**PROVIDED RECORDS:**
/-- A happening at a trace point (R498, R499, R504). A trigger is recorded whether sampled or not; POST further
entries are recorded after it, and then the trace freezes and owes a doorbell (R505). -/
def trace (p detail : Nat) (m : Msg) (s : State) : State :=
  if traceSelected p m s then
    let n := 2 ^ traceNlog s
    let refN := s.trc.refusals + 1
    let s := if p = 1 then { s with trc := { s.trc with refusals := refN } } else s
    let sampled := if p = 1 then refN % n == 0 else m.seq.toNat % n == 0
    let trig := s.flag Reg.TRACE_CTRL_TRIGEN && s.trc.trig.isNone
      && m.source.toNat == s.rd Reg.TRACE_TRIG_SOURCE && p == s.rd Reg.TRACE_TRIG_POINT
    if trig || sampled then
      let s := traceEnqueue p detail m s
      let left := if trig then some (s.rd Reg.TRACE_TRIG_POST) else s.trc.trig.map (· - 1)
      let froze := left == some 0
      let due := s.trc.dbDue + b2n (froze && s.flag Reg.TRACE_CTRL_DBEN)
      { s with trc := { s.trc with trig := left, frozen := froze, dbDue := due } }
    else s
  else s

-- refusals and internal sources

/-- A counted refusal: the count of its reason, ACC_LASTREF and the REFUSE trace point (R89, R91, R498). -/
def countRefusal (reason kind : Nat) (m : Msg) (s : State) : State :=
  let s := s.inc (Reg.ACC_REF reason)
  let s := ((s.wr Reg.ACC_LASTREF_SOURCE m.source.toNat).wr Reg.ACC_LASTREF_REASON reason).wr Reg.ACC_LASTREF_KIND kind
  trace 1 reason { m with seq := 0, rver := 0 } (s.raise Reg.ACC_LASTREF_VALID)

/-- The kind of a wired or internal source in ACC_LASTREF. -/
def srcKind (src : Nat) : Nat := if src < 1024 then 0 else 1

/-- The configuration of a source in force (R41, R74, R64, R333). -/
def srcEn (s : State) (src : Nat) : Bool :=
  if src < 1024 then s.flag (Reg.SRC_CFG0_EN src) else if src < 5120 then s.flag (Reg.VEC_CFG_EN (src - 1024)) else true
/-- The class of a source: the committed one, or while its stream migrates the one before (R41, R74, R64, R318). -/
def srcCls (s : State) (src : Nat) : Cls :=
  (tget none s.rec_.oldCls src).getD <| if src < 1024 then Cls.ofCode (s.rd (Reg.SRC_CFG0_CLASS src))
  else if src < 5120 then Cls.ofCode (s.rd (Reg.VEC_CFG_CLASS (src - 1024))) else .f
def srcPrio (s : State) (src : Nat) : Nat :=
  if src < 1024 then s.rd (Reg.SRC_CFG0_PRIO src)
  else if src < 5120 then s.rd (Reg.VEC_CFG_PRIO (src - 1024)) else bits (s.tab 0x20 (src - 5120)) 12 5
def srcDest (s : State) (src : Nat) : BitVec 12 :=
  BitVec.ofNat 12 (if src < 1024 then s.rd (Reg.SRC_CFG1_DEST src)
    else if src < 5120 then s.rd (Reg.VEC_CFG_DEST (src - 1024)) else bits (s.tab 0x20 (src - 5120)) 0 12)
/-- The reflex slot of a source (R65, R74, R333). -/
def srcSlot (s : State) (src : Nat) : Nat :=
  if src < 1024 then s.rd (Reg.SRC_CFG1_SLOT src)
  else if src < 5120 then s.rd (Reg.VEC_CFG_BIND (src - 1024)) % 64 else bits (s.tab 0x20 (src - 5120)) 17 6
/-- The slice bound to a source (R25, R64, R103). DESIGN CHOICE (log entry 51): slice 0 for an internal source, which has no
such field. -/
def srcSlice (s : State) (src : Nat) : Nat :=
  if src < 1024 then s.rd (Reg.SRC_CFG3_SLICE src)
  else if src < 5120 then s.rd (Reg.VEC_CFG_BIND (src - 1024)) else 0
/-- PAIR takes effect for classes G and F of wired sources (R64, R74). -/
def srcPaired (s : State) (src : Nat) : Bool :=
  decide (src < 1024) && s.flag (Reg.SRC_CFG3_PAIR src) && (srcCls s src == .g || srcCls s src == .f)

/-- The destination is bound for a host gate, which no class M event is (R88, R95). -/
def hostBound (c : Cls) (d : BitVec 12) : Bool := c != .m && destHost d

...

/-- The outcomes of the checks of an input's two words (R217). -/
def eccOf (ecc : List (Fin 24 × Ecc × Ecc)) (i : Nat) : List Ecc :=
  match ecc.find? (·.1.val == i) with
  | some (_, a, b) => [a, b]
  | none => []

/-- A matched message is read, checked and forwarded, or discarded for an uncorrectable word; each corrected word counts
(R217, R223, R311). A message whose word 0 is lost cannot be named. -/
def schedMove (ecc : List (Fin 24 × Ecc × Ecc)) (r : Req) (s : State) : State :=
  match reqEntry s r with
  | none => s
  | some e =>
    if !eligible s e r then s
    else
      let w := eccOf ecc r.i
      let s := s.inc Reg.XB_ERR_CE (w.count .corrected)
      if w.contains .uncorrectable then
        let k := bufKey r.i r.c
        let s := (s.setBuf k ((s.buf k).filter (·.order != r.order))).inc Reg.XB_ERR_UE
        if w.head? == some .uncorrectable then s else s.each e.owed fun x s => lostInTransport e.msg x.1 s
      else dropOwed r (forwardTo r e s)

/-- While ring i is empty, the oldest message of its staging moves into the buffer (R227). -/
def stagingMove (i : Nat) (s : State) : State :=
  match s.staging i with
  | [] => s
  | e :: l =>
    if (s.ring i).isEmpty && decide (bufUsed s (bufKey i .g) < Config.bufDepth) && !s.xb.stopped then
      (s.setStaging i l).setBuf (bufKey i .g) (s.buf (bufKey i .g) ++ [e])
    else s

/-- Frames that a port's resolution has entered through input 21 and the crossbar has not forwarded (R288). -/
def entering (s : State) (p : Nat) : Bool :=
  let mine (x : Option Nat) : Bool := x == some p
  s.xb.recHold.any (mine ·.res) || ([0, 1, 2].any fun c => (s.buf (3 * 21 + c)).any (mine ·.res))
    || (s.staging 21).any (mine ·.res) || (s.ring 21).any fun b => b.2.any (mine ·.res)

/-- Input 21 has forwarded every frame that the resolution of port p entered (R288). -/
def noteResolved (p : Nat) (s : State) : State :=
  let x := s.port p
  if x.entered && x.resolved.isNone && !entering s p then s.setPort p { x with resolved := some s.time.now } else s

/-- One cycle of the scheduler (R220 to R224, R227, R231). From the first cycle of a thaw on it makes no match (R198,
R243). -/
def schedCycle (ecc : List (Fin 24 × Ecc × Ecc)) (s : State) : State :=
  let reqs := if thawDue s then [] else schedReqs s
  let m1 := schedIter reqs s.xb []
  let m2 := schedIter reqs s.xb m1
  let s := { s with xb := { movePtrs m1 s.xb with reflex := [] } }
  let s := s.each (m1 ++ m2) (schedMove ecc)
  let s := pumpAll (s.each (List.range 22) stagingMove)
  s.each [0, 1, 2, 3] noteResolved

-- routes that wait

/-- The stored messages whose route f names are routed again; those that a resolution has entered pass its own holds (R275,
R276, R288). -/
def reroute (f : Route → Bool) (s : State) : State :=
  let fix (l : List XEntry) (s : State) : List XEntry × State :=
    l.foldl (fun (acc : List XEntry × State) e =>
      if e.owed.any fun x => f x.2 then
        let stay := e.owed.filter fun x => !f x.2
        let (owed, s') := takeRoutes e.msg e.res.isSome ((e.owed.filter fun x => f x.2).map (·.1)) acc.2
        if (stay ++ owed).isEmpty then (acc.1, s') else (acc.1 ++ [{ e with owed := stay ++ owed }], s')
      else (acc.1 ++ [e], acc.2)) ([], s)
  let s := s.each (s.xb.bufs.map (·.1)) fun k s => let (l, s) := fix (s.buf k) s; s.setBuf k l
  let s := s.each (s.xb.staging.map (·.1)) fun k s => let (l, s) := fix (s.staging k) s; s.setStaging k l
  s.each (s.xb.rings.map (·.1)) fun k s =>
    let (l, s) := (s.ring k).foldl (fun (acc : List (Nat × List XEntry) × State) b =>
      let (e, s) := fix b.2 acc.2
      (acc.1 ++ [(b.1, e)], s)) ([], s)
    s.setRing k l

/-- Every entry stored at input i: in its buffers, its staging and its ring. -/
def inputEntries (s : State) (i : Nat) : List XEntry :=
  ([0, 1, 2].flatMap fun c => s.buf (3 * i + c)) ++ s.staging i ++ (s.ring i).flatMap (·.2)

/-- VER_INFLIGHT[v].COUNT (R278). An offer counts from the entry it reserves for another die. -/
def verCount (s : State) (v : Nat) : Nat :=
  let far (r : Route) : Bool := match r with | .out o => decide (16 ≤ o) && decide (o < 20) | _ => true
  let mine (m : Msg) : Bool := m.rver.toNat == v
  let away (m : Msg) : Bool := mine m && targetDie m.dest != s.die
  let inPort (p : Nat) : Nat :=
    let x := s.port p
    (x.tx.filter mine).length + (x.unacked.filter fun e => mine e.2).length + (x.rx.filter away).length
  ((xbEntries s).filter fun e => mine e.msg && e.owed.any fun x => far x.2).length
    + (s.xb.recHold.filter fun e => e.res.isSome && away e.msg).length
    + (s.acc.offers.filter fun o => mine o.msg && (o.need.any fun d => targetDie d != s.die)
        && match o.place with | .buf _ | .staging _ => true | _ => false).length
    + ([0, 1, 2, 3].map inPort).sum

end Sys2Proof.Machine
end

**EXERCISE OBJECTIVE:** Copy each line of the listing that includes "which".

**EXERCISE ANSWER:**
/-- The slice bound to a source (R25, R64, R103). DESIGN CHOICE (log entry 51): slice 0 for an internal source, which has no
/-- The destination is bound for a host gate, which no class M event is (R88, R95). -/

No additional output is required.